++++ LISTED RECORDS ++++
/-- One row of the opcode table per constructor: C-words, A-words, then the device's other steps. -/
inductive Instr where
  -- control (R111–R117)
  | nopC (h : CHead)
  | br (h : CHead) (d : Disp)
  | call (h : CHead) (d : Disp)
  | ret (h : CHead)
  | jr (h : CHead) (a : BitVec 5)
  | loop (h : CHead) (cnt : BitVec 4) (d : BitVec 14)
  | yield (h : CHead)
  | halt (h : CHead)
  -- scratchpad, segments, tags (R129–R143)
  | ld (h : CHead) (m : CM)
  | st (h : CHead) (m : CM)
  | ldv (h : CHead) (m : CV)
  | stv (h : CHead) (m : CV)
  | ldp (h : CHead) (m : CP)
  | segld (h : CHead) (m : CSeg)
  | segst (h : CHead) (m : CSeg)
  | tagset (h : CHead) (a : BitVec 5) (m : MemR)
  | tagget (h : CHead) (a : BitVec 5) (m : MemR)
  | tlook (h : CHead) (a b : BitVec 5)
  | tfill (h : CHead) (a b c : BitVec 5)
  | hsift (h : CHead) (m : MemR) (c : BitVec 5)
  | waitd (h : CHead) (n : BitVec 2)
  -- tile movement (R182–R191)
  | tcfg (h : CHead) (t : BitVec 3) (b : BitVec 5)
  | tld (h : CHead) (t : BitVec 3) (m : MemR)
  | tst (h : CHead) (t : BitVec 3) (m : MemR)
  | tsave (h : CHead) (t : BitVec 3) (m : MemR)
  | trest (h : CHead) (t : BitVec 3) (m : MemR)
  | tcmd (h : CHead) (a b c : BitVec 5)
  -- channels (R204–R227)
  | elace (h : CHead) (e : BitVec 4) (m : MemR)
  | econn (h : CHead) (e : BitVec 4) (b : BitVec 5)
  | elisten (h : CHead) (e : BitVec 4)
  | eaccept (h : CHead) (e : BitVec 4) (b : BitVec 5)
  | egrant (h : CHead) (a b : BitVec 5)
  | eclose (h : CHead) (e : BitVec 4)
  | estat (h : CHead) (a : BitVec 5) (e : BitVec 4)
  | eslot (h : CHead) (a b : BitVec 5)
  | esend (h : CHead) (m : CE)
  | erecv (h : CHead) (m : CE)
  | esel (h : CHead) (e : BitVec 4) (n : BitVec 2)
  | eoffer (h : CHead) (e : BitVec 4) (b : BitVec 5)
  | ealt (h : CHead) (a b : BitVec 5)
  | edeleg (h : CHead) (e : BitVec 4) (b : BitVec 5)
  | ecatch (h : CHead) (e : BitVec 4) (b : BitVec 5)
  | route (h : CHead) (a b : BitVec 5)
  -- slots, queues, waits (R233–R242)
  | qcfg (h : CHead) (q : BitVec 4) (b : BitVec 5)
  | spawn (h : CHead) (a b c : BitVec 5)
  | wake (h : CHead) (a : BitVec 5)
  | marm (h : CHead) (n : BitVec 2) (m : MemR)
  | mwait (h : CHead) (a b : BitVec 5)
  | mdisarm (h : CHead) (n : BitVec 2)
  | barinit (h : CHead) (m : MemR) (c : BitVec 5)
  | bararr (h : CHead) (m : MemR)
  | barwait (h : CHead) (a : BitVec 5) (m : MemR) (pd : BitVec 3)
  -- global memory (R262–R272)
  | gld (h : CHead) (m : CM)
  | gst (h : CHead) (m : CMS)
  | gstc (h : CHead) (m : CG)
  | gatom (h : CHead) (m : CA)
  | gred (h : CHead) (m : CARed)
  | amsg (h : CHead) (a : BitVec 5) (sg : BitVec 3) (lit : BitVec 32)
  | frd (h : CHead) (a : BitVec 5) (m : MemR)
  | copy (h : CHead) (y : CY) (len : CopyLen)
  | copyg (h : CHead) (y : CY) (lst cnt : BitVec 4) (rowb : BitVec 16)
  | cpref (h : CHead) (m : MemR) (c : BitVec 5)
  | fence (h : CHead) (scope : BitVec 2)
  -- travel (R298–R301)
  | travel (h : CHead) (m : MemR)
  | tspawn (h : CHead) (m : MemR) (c : BitVec 5)
  | tseg (h : CHead) (a : BitVec 5)
  -- tasks (R322–R327)
  | fork (h : CHead) (a b : BitVec 5)
  | join (h : CHead) (a : BitVec 5)
  | launch (h : CHead) (m : MemR)
  | grow (h : CHead) (a : BitVec 5)
  | commit (h : CHead)
  | done (h : CHead)
  -- recovery (R346)
  | sealCut (h : CHead)
  | sealw (h : CHead)
  | rin (h : CHead) (a : BitVec 5)
  | xsync (h : CHead)
  -- system (R361–R366)
  | crd (h : CHead) (a : BitVec 5) (r : BitVec 12)
  | cwr (h : CHead) (a : BitVec 5) (r : BitVec 12)
  | trap (h : CHead) (imm : BitVec 12)
  | syscall (h : CHead) (imm : BitVec 12)
  | brk (h : CHead) (imm : BitVec 12)
  | iload (h : CHead) (m : MemR) (c : BitVec 5)
  | eret (h : CHead)
  -- scalar (R82–R86)
  | nopA (h : AHead)
  | add (h : AHead) (o : AR)
  | sub (h : AHead) (o : AR)
  | mul (h : AHead) (o : AR)
  | mulh (h : AHead) (o : AR)
  | mulhn (h : AHead) (o : AR)
  | div (h : AHead) (o : AR)
  | divn (h : AHead) (o : AR)
  | rem (h : AHead) (o : AR)
  | remn (h : AHead) (o : AR)
  | and (h : AHead) (o : AR)
  | or (h : AHead) (o : AR)
  | xor (h : AHead) (o : AR)
  | andn (h : AHead) (o : AR)
  | shl (h : AHead) (o : AR)
  | shr (h : AHead) (o : AR)
  | sra (h : AHead) (o : AR)
  | rot (h : AHead) (o : AR)
  | clz (h : AHead) (o : AU)
  | ctz (h : AHead) (o : AU)
  | popc (h : AHead) (o : AU)
  | min (h : AHead) (o : AR)
  | max (h : AHead) (o : AR)
  | minn (h : AHead) (o : AR)
  | maxn (h : AHead) (o : AR)
  | mov (h : AHead) (o : AU)
  | sext8 (h : AHead) (o : AU)
  | sext16 (h : AHead) (o : AU)
  | sext32 (h : AHead) (o : AU)
  | zext8 (h : AHead) (o : AU)
  | zext16 (h : AHead) (o : AU)
  | zext32 (h : AHead) (o : AU)
  | lea (h : AHead) (o : AR) (k : BitVec 2)
  | sel (h : AHead) (o : AR) (k : BitVec 3)
  | addi (h : AHead) (d a : BitVec 5) (imm : BitVec 12)
  | movImm (h : AHead) (d : BitVec 5) (imm : BitVec 17)
  | movK (h : AHead) (d : BitVec 4) (k : BitVec 2) (imm : BitVec 16)
  | bfx (h : AHead) (o : AF)
  | bfi (h : AHead) (o : AF)
  | cmp (h : AHead) (pt pf : BitVec 3) (a b : BitVec 5) (cc : BitVec 4)
  | cmpi (h : AHead) (pt pf : BitVec 3) (a : BitVec 5) (cc : BitVec 4) (imm : BitVec 7)
  | pand (h : AHead) (o : AP)
  | por (h : AHead) (o : AP)
  | pxor (h : AHead) (o : AP)
  | pmov (h : AHead) (pd pa : BitVec 3) (na : Bool)
  | fadd (h : AHead) (o : AFP)
  | fsub (h : AHead) (o : AFP)
  | fmul (h : AHead) (o : AFP)
  | fma (h : AHead) (o : AFP)
  | fmin (h : AHead) (o : AFS)
  | fmax (h : AHead) (o : AFS)
  | fsgn (h : AHead) (o : AFS)
  | fsgnN (h : AHead) (o : AFS)
  | fcmp (h : AHead) (pt pf : BitVec 3) (a b : BitVec 5) (fc : BitVec 3) (ft : BitVec 2)
  | cvt (h : AHead) (o : ACV)
  -- vector (R156–R166)
  | vaddF (h : AHead) (o : VR)
  | vaddI (h : AHead) (o : VR)
  | vsubF (h : AHead) (o : VR)
  | vsubI (h : AHead) (o : VR)
  | vmulF (h : AHead) (o : VR)
  | vmulI (h : AHead) (o : VR)
  | vfma (h : AHead) (o : VR)
  | vfms (h : AHead) (o : VR)
  | vminF (h : AHead) (o : VR)
  | vminS (h : AHead) (o : VR)
  | vminN (h : AHead) (o : VR)
  | vmaxF (h : AHead) (o : VR)
  | vmaxS (h : AHead) (o : VR)
  | vmaxN (h : AHead) (o : VR)
  | vabsF (h : AHead) (o : VU)
  | vnegF (h : AHead) (o : VU)
  | vabsI (h : AHead) (o : VU)
  | vnegI (h : AHead) (o : VU)
  | vrcp (h : AHead) (o : VU)
  | vrsq (h : AHead) (o : VU)
  | vexp2 (h : AHead) (o : VU)
  | vlog2 (h : AHead) (o : VU)
  | vmov (h : AHead) (o : VU)
  | vand (h : AHead) (o : VR)
  | vor (h : AHead) (o : VR)
  | vxor (h : AHead) (o : VR)
  | vshl (h : AHead) (o : VR)
  | vshr (h : AHead) (o : VR)
  | vsra (h : AHead) (o : VR)
  | vcmpF (h : AHead) (o : VC)
  | vcmpI (h : AHead) (o : VC)
  | vsel (h : AHead) (o : VR)
  | vperm (h : AHead) (o : VP)
  | vbcast (h : AHead) (v s : BitVec 5) (w : BitVec 2)
  | vext (h : AHead) (s v : BitVec 5) (lane : BitVec 6) (w : BitVec 2)
  | vins (h : AHead) (o : VX)
  | vcompress (h : AHead) (o : VCE)
  | vexpand (h : AHead) (o : VCE)
  | vred (h : AHead) (o : VRD)
  | vcvt (h : AHead) (o : ACV)
  | vpackbx (h : AHead) (o : VBX)
  | vunpbx (h : AHead) (o : VBX)
  | mand (h : AHead) (md ma mb : BitVec 3)
  | mor (h : AHead) (md ma mb : BitVec 3)
  | mnot (h : AHead) (md ma : BitVec 3)
  | mpop (h : AHead) (sd : BitVec 5) (ma : BitVec 3)
  | sbind (h : AHead) (v s : BitVec 5)
  | srep (h : AHead) (s : BitVec 5)
  -- tile arithmetic (R180–R188)
  | tzero (h : AHead) (td : BitVec 3)
  | tmma (h : AHead) (o : TMM)
  | tmmas (h : AHead) (o : TMM) (tm : BitVec 3) (n : BitVec 4)
  | ttrans (h : AHead) (td ta : BitVec 3)
  | tadd (h : AHead) (td ta tb : BitVec 3)
  | tcvt (h : AHead) (td ta : BitVec 3) (fmt : BitVec 4) (rm : BitVec 3)
  | tsel (h : AHead) (td ta : BitVec 3) (k : BitVec 6)
  -- the device's other steps that carry a message, request or result
  | divideComplete (w : Wb)
  | localAccessPerformed (core : Nat) (a : LocalAcc)
  | localLoadWriteback (w : Wb)
  | trackedRegisterWrite (w : Wb)
  | segldComplete (who : SlotRef) (org : Origin) (k : Nat) (base attr : Word) (dc : Option Nat)
  | elaceComplete (who : SlotRef) (org : Origin) (ey : Nat) (addr : Word) (seg : SegAt)
  | streamReadAvailable (who : SlotRef) (reg idx : Nat)
  | streamPushQueued (who : SlotRef) (org : Origin) (reg : Nat) (off : PushAt) (val : VReg) (mask : Word)
  | remoteCommandArrival (c : RCmd)
  | remoteCommandReply (c : RCmd) (r : RRes)
  | connectRequestArrival (r : ConnReq)
  | connectOutcome (r : ConnReq) (o : ConnOut)
  | portEndpointConnect (r : ConnReq)
  | channelMessageArrival (src dst : EyLoc) (connid : Nat) (m : ChMsg)
  | allowanceReturn (src dst : EyLoc) (connid : Nat)
  | closeNoticeArrival (dst : EyLoc) (n : CloseN)
  | closeAcknowledge (src dst : EyLoc) (connid : Nat)
  | moveNotice (src dst : EyLoc) (connid : Nat)
  | markArrival (src dst : EyLoc) (connid : Nat)
  | rehome (old new dst : EyLoc) (connid : Nat)
  | globalRead (r : Req)
  | globalWrite (r : Req)
  | atomicAtHome (r : Req)
  | flushReadAtHome (r : Req)
  | acknowledgementArrival (r : Req) (rep : Reply)
  | countedAckArrival (r : Req)
  | amsgArrival (m : AMsg)
  | amsgReply (m : AMsg) (val : Word)
  | filterRefusalRetry (r : Req)
  | faultNotice (who : SlotRef) (port : Nat)
  | packetArrival (dst : Nat) (p : Packet)
  | arrivalReport (p : Packet) (dst : Nat) (rep : ArrRep)
  | reservationGrant (p : Packet) (dst : Nat)
  | reservationRetry (p : Packet) (dst : Nat)
  | packetResendTimeout (p : Packet) (dst : Nat)
  | lateReplyForward (core : Nat) (r : Req) (rep : Reply)
  | combinedArrival (m : CombMsg)
  | combinerReply (m : CombMsg) (r : CombRep)
  | trapReportAfterIssue (who : SlotRef) (org : Origin) (t : TrapInfo)
  | commitRequest (who : SlotRef) (task : Nat)
  | growRequest (who : SlotRef) (org : Origin) (task : Nat) (n : Word) (dst : RegDst)
  | launchSubmit (who : SlotRef) (org : Origin) (task pdid : Nat) (r : LaunchRec)
  | durableReport (unit : CutUnit) (n : Nat)
  | stealRequest
  | prgResponse (group : Nat) (resp : PrgResp)
  | hostWrite (pdid : Nat) (addr : Word) (data : List Byte)
  | hostRead (pdid : Nat) (addr : Word) (len : Nat)
  | attestationRequest (fn : Nat) (nonce : List Byte)
  -- the device's other steps that name a unit: the unit is State.subj (Subj)
  | fixedLatencyWrite
  | hsiftComplete
  | vectorUnitFree
  | matrixStep
  | matrixOpFinish
  | scaleReadComplete
  | tselFinish
  | loadPathFinish
  | heldRequestTimeout
  | portStreamSend
  | portStreamWrite
  | portStreamStop
  | portEndpointClosed
  | channelWatchdog
  | amsgHandlerStart
  | requestResendTimeout
  | replyConfirm
  | pageWalkComplete
  | wakeNotice
  | pageRequestGroup
  | faultRecordReoffer
  | copyGranule
  | departure
  | reservationWatchdog
  | threadPlacement
  | forwardingExpiry
  | thermalDisplacement
  | thermslotUpdate
  | powerSample
  | queueTimerTick
  | mwaitDeadline
  | combinerReread
  | snagScan
  | slotWatchdog
  | heldTrapRecordRelease
  | undoOverflow
  | workQueueTake
  | hostRingPoll
  | dependenceDecrement
  | taskPlacement
  | dispatchRequest
  | stealRetry
  | childEnd
  | taskFinish
  | taskDiscard
  | cutRequest
  | sealTimer
  | cutMessage
  | coreCut
  | sealRecordAck
  | sealMarker
  | sealedMessage
  | uncorrectableError
  | rollback
  | linkFailure
  | portTraining
  | save
  | restore
  | resume
  | endThread
  | segsync
  | tlbsync
  | remove
  | domsync
  | prienable
  | wqcfgWrite
  | cassignWrite
  | sealctlWrite
  | undocfgWrite
  | registerWrite
  | deviceReset
  | healthUpdate
  | illegalEncodingIssue
  | codeMissFetch
  | placementTableWrite
  | portCoreCodePlacement
  | tilePayloadComplete
  | hbmRefresh
  deriving DecidableEq, Repr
++++
• WORK REQUIRED:
Your reply is to repeat, unchanged, the lines above running from the one with "edeleg (h : CHead)" up to and including the one with "and (h : AHead) (o : AR)".

• PROBLEM SOLUTION:
  | edeleg (h : CHead) (e : BitVec 4) (b : BitVec 5)
  | ecatch (h : CHead) (e : BitVec 4) (b : BitVec 5)
  | route (h : CHead) (a b : BitVec 5)
  -- slots, queues, waits (R233–R242)
  | qcfg (h : CHead) (q : BitVec 4) (b : BitVec 5)
  | spawn (h : CHead) (a b c : BitVec 5)
  | wake (h : CHead) (a : BitVec 5)
  | marm (h : CHead) (n : BitVec 2) (m : MemR)
  | mwait (h : CHead) (a b : BitVec 5)
  | mdisarm (h : CHead) (n : BitVec 2)
  | barinit (h : CHead) (m : MemR) (c : BitVec 5)
  | bararr (h : CHead) (m : MemR)
  | barwait (h : CHead) (a : BitVec 5) (m : MemR) (pd : BitVec 3)
  -- global memory (R262–R272)
  | gld (h : CHead) (m : CM)
  | gst (h : CHead) (m : CMS)
  | gstc (h : CHead) (m : CG)
  | gatom (h : CHead) (m : CA)
  | gred (h : CHead) (m : CARed)
  | amsg (h : CHead) (a : BitVec 5) (sg : BitVec 3) (lit : BitVec 32)
  | frd (h : CHead) (a : BitVec 5) (m : MemR)
  | copy (h : CHead) (y : CY) (len : CopyLen)
  | copyg (h : CHead) (y : CY) (lst cnt : BitVec 4) (rowb : BitVec 16)
  | cpref (h : CHead) (m : MemR) (c : BitVec 5)
  | fence (h : CHead) (scope : BitVec 2)
  -- travel (R298–R301)
  | travel (h : CHead) (m : MemR)
  | tspawn (h : CHead) (m : MemR) (c : BitVec 5)
  | tseg (h : CHead) (a : BitVec 5)
  -- tasks (R322–R327)
  | fork (h : CHead) (a b : BitVec 5)
  | join (h : CHead) (a : BitVec 5)
  | launch (h : CHead) (m : MemR)
  | grow (h : CHead) (a : BitVec 5)
  | commit (h : CHead)
  | done (h : CHead)
  -- recovery (R346)
  | sealCut (h : CHead)
  | sealw (h : CHead)
  | rin (h : CHead) (a : BitVec 5)
  | xsync (h : CHead)
  -- system (R361–R366)
  | crd (h : CHead) (a : BitVec 5) (r : BitVec 12)
  | cwr (h : CHead) (a : BitVec 5) (r : BitVec 12)
  | trap (h : CHead) (imm : BitVec 12)
  | syscall (h : CHead) (imm : BitVec 12)
  | brk (h : CHead) (imm : BitVec 12)
  | iload (h : CHead) (m : MemR) (c : BitVec 5)
  | eret (h : CHead)
  -- scalar (R82–R86)
  | nopA (h : AHead)
  | add (h : AHead) (o : AR)
  | sub (h : AHead) (o : AR)
  | mul (h : AHead) (o : AR)
  | mulh (h : AHead) (o : AR)
  | mulhn (h : AHead) (o : AR)
  | div (h : AHead) (o : AR)
  | divn (h : AHead) (o : AR)
  | rem (h : AHead) (o : AR)
  | remn (h : AHead) (o : AR)
  | and (h : AHead) (o : AR)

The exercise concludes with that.